Task statement:
Examine each line of the data. Copy the line if it includes the word "ends".

──────── Records for processing

/-- The one other way not to decode is a format code that is none of the nine (R63). -/
theorem decode_of_badFormat {cmd : BitVec 64} (h0 : bits cmd.toNat 8 8 = 0) (h1 : bits cmd.toNat 48 16 = 0)
    (hf : bits cmd.toNat 0 8 ∉ fmtCodes) : decode cmd = .error .badFormat := by
  have hnone : ¬∃ i, decode cmd = .ok i := fun hdec => hf (exists_decode_iff_bits.1 hdec).2.2
  rw [← cmdRsv0_toNat] at h0
  rw [← cmdRsv1_toNat] at h1
  unfold decode at hnone ⊢
  rw [if_neg (by simp [BitVec.toNat_eq, h0, h1])] at hnone ⊢
  cases hq : requestOfFmt (cmdFmt cmd) (cmdWidth cmd).toNat (cmdHeight cmd).toNat with
  | none => rfl
  | some i => exact absurd ⟨i, by rw [hq]⟩ hnone

theorem step_of_refused {s : State} (hx : Executing s) {r : RefuseReason} (hdec : decode s.cmd = .error r) :
    step s = .next (s.endRefused r) := by
  rw [step_executing hx.1 hx.2, execute_of_refused hdec]

/-- A refused request records its reason, keeps the registers and `D`, and would end so with any `S` (R161). -/
theorem step_refused_frame {s : State} (hx : Executing s) {r : RefuseReason} (hdec : decode s.cmd = .error r) :
    ∃ t, step s = .next t ∧ StatusIs s t 3 (causeCode (.refused r)).toNat ∧ KeepsRegisters s t ∧ t.dst = s.dst ∧
      ∀ m, ∃ t', step { s with src := m } = .next t' ∧ t'.status = t.status ∧ t'.dst = t.dst :=
  ⟨_, step_of_refused hx hdec, statusIs_endRefused r s, ⟨rfl, rfl, rfl, rfl, rfl, rfl, rfl⟩, rfl,
    fun m => ⟨_, step_of_refused (s := { s with src := m }) hx hdec, rfl, rfl⟩⟩

/-- Settles O7: a word with reserved bits set, or else with a code outside the nine, decodes to its reason. -/
theorem refusedRequestTouchesNothing : Obligations.RefusedRequestTouchesNothing :=
  fun _ hx => ⟨fun hreserved => step_refused_frame hx (decode_of_reserved hreserved),
    fun ⟨h0, h1, hf⟩ => step_refused_frame hx (decode_of_badFormat h0 h1 hf)⟩

/-! ### Faults (R162 to R164, R166) -/

/-- A request that ends in a fault records the cause and keeps the registers and the bytes outside the window. -/
theorem exec_fault_frame {i : Instr} {s : State} (hwf : s.dst.wf = true) {c : FaultCause}
    (h : exec i s = .next (s.endFault c)) :
    ∃ t, exec i s = .next t ∧ StatusIs s t 2 (causeCode (.fault c)).toNat ∧ KeepsRegisters s t ∧
      ∀ o, s.dstLen ≤ o → t.dst.read o = s.dst.read o :=
  ⟨_, h, statusIs_endFault c s, keepsRegisters_endFault c s, fun _ ho => read_endFault_above hwf c ho⟩

/-- A DXT request with a byte that is unset has a pixel that selects the unset alpha entry: every byte of the others is
set (R138). -/
theorem requestUnset_of_dxtByte_eq_none {i : Instr} {s : State} (hi : isDxt i) {bX bY x y ch : Nat}
    (hgrid : InGrid i.width i.height bX bY x y ch) (hnone : dxtByte i s bX bY x y ch = none) :
    requestUnset s.cfg s.src i := by
  obtain ⟨pix, -, hbyte⟩ := dxtPixels_of_isDxt s hi
  by_contra hset
  rw [hbyte hset _ _ _ _ _ hgrid] at hnone
  cases hnone

/-- Settles O9: each condition ends the request in its fault, and a fault scrambles the window alone. -/
theorem faultKeepsEverythingButTheWindow : Obligations.FaultKeepsEverythingButTheWindow := by
  intro i s hwf
  rw [← requestSrcReq_eq, ← requestDstReq_eq]
  refine ⟨fun hs => exec_fault_frame hwf (exec_srcRange hs), fun hs hd => exec_fault_frame hwf (exec_dstRange hs hd), ?_⟩
  rintro hi hs hd ⟨bX, bY, x, y, ch, hgrid, hnone⟩
  exact exec_fault_frame hwf (exec_unset hs hd (requestUnset_of_dxtByte_eq_none hi hgrid hnone))

/-! ### The priority order (R165) -/

/-- A request selects the unset alpha entry exactly when it is a DXT5 one with a pixel whose alpha the spec leaves unset
(R138). -/
theorem requestUnset_iff {i : Instr} {s : State} : requestUnset s.cfg s.src i ↔
    fmtOf i = 0x0F ∧ ∃ bX bY x y, InGrid i.width i.height bX bY x y 3 ∧
      dxt5AlphaByte s i.width bX bY x y = none := by
  cases i with
  | dxt5 w h =>
    simp only [requestUnset, blockUnset, Prod.exists, mem_blockGrid, fmtOf, true_and, ← dxt5Alpha_toNat,
      Option.map_eq_none_iff]
    constructor
    · rintro ⟨bX, bY, ⟨hbX, hbY⟩, x, hx, y, hy, hnone⟩
      exact ⟨bX, bY, x, y, ⟨hbX, hbY, hx, hy, by decide⟩, hnone⟩
    · rintro ⟨bX, bY, x, y, ⟨hbX, hbY, hx, hy, -⟩, hnone⟩
      exact ⟨bX, bY, ⟨hbX, hbY⟩, x, hx, y, hy, hnone⟩
  | _ => simp [requestUnset, fmtOf]

/-- A word that is not refused runs a request with the requirements that the fields of `CMD` give (R66, R162, R163). -/
theorem step_runs_request {s : State} (hx : Executing s)
    (hr : ¬(bits s.cmd.toNat 8 8 ≠ 0 ∨ bits s.cmd.toNat 48 16 ≠ 0)) (hb : ¬bits s.cmd.toNat 0 8 ∉ fmtCodes) :
    ∃ i, step s = exec i s ∧
      requestSrcReq i = srcReqOf (bits s.cmd.toNat 0 8) (bits s.cmd.toNat 16 16) (bits s.cmd.toNat 32 16) ∧
      requestDstReq i = dstReqOf (bits s.cmd.toNat 0 8) (bits s.cmd.toNat 16 16) (bits s.cmd.toNat 32 16) ∧
      (requestUnset s.cfg s.src i ↔ bits s.cmd.toNat 0 8 = 0x0F ∧ ∃ bX bY x y,
        InGrid (bits s.cmd.toNat 16 16) (bits s.cmd.toNat 32 16) bX bY x y 3 ∧
          dxt5AlphaByte s (bits s.cmd.toNat 16 16) bX bY x y = none) := by
  simp only [not_or, not_not] at hr hb
  obtain ⟨i, hdec⟩ := exists_decode_iff_bits.2 ⟨hr.1, hr.2, hb⟩
  obtain ⟨-, -, hf, hw, hh⟩ := decode_eq_ok_iff_bits.1 hdec
  rw [← hf, ← hw, ← hh]
  exact ⟨i, stepRunsTheDecodedRequest s i hx hdec, requestSrcReq_eq i, requestDstReq_eq i, requestUnset_iff⟩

────────────────

Answer to this task:
/-- A request that ends in a fault records the cause and keeps the registers and the bytes outside the window. -/
/-- Settles O9: each condition ends the request in its fault, and a fault scrambles the window alone. -/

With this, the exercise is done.